WHAT IS EXPECTED -
In the records below, some lines contain "hist"; state the number of such lines and nothing else.

[[ PROVIDED INFORMATION open ]]

/-- The lamplighter launches a wick pulse at the cycle due, with the value published for it, and publishes the value of the
next one (R51). -/
def wickPulseLaunch (s : State) : State :=
  if s.tim.cycles < s.tim.lampNext then s
  else
    let n := State.lampCycles s.tim.lampLaunch
    let lamps := (List.range 129).foldl (fun m q => mput m q { (mget {} m q : LampQuad) with v := some s.tim.lampV }) s.tim.lamps
    { s with tim := { s.tim with
      lampLaunch := s.tim.lampLaunch + 1, lampNext := s.tim.lampNext + n,
      lampV := s.ahead (s.tim.lampNext + n - s.tim.cycles), lamps := lamps } }

/-- The square of a term given in 2^-16 ns, in (2^-16 ps)². -/
def sqNs (x : Nat) : Nat := (1000 * x) * (1000 * x)

/-- The square of a term given in ps, in (2^-16 ps)². -/
def sqPs (x : Nat) : Nat := (65536 * x) * (65536 * x)

/-- The square of a lane's capture half-width from the live values of Table TIME-5 (R59): `phase` is the lane's
phase-monitor term. -/
def State.wcapOf (s : State) (l phase : Nat) : Nat :=
  let q := mget ({} : LampQuad) s.tim.lamps (quadOf l)
  let res := if q.raised ≠ 0 then q.raised else q.residuals.foldl max 0
  let hi := q.samples.foldl max (q.samples.headD 0)
  let lo := q.samples.foldl min (q.samples.headD 0)
  let age := let a := 4 * s.calAge l; if s.calStaleNow l then a else min a 250
  phase * phase + sqPs 10 + sqNs res + sqNs (hi - lo).toNat + (mget {} s.unit.lanes l).termSq + sqPs age
    + sqPs (s.fld Reg.CND_PLAN F.CND_PLAN.AGE_PS) + sqNs (s.lagOf (Reg.TIM_CAL_RX l))

/-- The pulse under way arrives at quad `q`, `d` into the time-domain cycle (R52, R54, R59): the residual is spread over the
next 256 ns, or the copy reloaded; then each lane's half-width is recomputed. -/
def wickPulseArrival (q d : Nat) (phase : List Nat) (s : State) : State :=
  let lq := mget ({} : LampQuad) s.tim.lamps q
  match lq.v with
  | none => s
  | some v =>
    let delay := asInt 32 (s.fld (Reg.TIM_LAMP_DLY q) F.TIM_LAMP_DLY.DELAY)
    let e : Int := (v : Int) + delay - (s.quadCopy q + (inCycle d : Nat))
    let a := e.natAbs
    let r := Reg.TIM_LAMP_RES q
    let upd (s : State) (l : LampQuad) : State := { s with tim := { s.tim with lamps := mput s.tim.lamps q l } }
    let hist := (a :: lq.residuals).take 16
    let off := lq.off + s.spreadSoFar lq
    let s :=
      if lq.reload then
        upd (s.setFld r F.TIM_LAMP_RES.RELOADED 1)
          { lq with v := none, off := off + e, spread := 0, runAt := s.tim.run, reload := false, raised := 0, residuals := hist }
      else
        let s := s.setFld r F.TIM_LAMP_RES.RESIDUAL (ofIntW 16 (satInt 16 e))
        let s := s.setFld r F.TIM_LAMP_RES.RES_MAX (max (s.fld r F.TIM_LAMP_RES.RES_MAX) (min a 0xFFFF))
        let big := decide (65536 < a)
        let s := upd s { lq with
          v := none, off := off, spread := e, runAt := s.tim.run, reload := big, raised := if 16384 < a then a else 0, residuals := hist }
        if 16384 < a then s.raise Src.TIM_COPY_ERR (q + 256 * b2n big) else s
    ((lanesOfQuad q).zipIdx).foldl (fun s e =>
      let w := s.wcapOf e.1 (phase.getD e.2 0)
      let s := { s with tim := { s.tim with cals := mput s.tim.cals e.1 { (mget {} s.tim.cals e.1 : LaneCal) with wcapSq := w } } }
      s.setFld (Reg.TIM_CAL_STAT e.1) F.TIM_CAL_STAT.UB_LANE (ubOf w (some (0, 1)))) s

/-- A quad's echo returns after `roundTrip`, 2^-16 ns (R53). A sample within 0.5 ns of the factory value of L_q enters the mean
of the last 16, or of as many as there are (log entry 14). -/
def wickEcho (q : Nat) (roundTrip : Int) (s : State) : State :=
  let f := mget ({} : QuadRec) s.unit.quads q
  let x : Int := (roundTrip - f.turnaround) / 2 + f.asymmetry
  if 32768 < (x - f.delay).natAbs then s.raise Src.TIM_WICK_RANGE q else
  let lq := mget ({} : LampQuad) s.tim.lamps q
  let samples := (x :: lq.samples).take 16
  let mean := roundDivInt (samples.foldl (· + ·) 0) samples.length
  let d := Reg.TIM_LAMP_DLY q
  let s := { s with tim := { s.tim with lamps := mput s.tim.lamps q { lq with samples := samples } } }
  (s.setFld d F.TIM_LAMP_DLY.DELAY (ofIntW 32 mean)).setFld d F.TIM_LAMP_DLY.ECHO_COUNT (s.fld d F.TIM_LAMP_DLY.ECHO_COUNT + 1)

/-! ## Calibration -/

/-- The target of one direction of a lane whose record is `r` (R67): `dt` the change in die temperature from the factory point,
`setting` the equaliser's adaptation setting, and `replica` the octet replica's part. -/
def State.pathTarget (r : PathRec) (dt : Int) (setting : Nat) (replica : Int) : Int :=
  r.const + r.temp * dt + mget 0 r.eq setting + replica

/-- Lane `l` is re-measured (R67), PERIOD_S after it was measured last: `temp` is the die temperature in degrees, `rxSet` and
`txSet` the current adaptation settings. -/
def calRemeasure (l : Nat) (temp : Int) (rxSet txSet : Nat) (s : State) : State :=
  let due := isDue ((mget ({} : LaneCal) s.tim.cals l).measured) (s.cfgFld Reg.TIM_CAL_CFG F.TIM_CAL_CFG.PERIOD_S * second) s.now
  if !due then s
  else
    let f := mget ({} : LaneRec) s.unit.lanes l
    let rep := Reg.CND_REPLICA (if l < 512 then l / 8 else 0)
    let d : Int := asInt 32 (s.fld rep F.CND_REPLICA.DELAY) - asInt 32 (s.fld rep F.CND_REPLICA.FACTORY)
    let r := roundDivInt (f.scale * d) 65536
    let s := s.newTarget l false (State.pathTarget f.rx (temp - f.point) rxSet r)
    let s := s.newTarget l true (State.pathTarget f.tx (temp - f.point) txSet r)
    let s := { s with tim := { s.tim with cals := mput s.tim.cals l { (mget {} s.tim.cals l : LaneCal) with measured := some s.now } } }
    s.syncStale l

/-- A multiple of 15.625 ms after a second boundary has come: every in-force constant that differs from its target moves one
unit toward it (R68). -/
def calSlewStep (s : State) : State :=
  let k := s.now / (second / 64)
  if s.tim.slewedAt = some k then s
  else
    (List.range 514).foldl (fun s l =>
      if s.calLag l = 0 then s else (((s.moveConst l false).moveConst l true).syncStale l))
      { s with tim := { s.tim with slewedAt := some k } }

/-- A lane's calibration age has passed MAX_AGE_S (R70). -/
def calAgeStale (l : Nat) (s : State) : State := s.syncStale l

end Sys2Proof.Machine
end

[[ PROVIDED INFORMATION closed ]]

FINISHED TASK -
3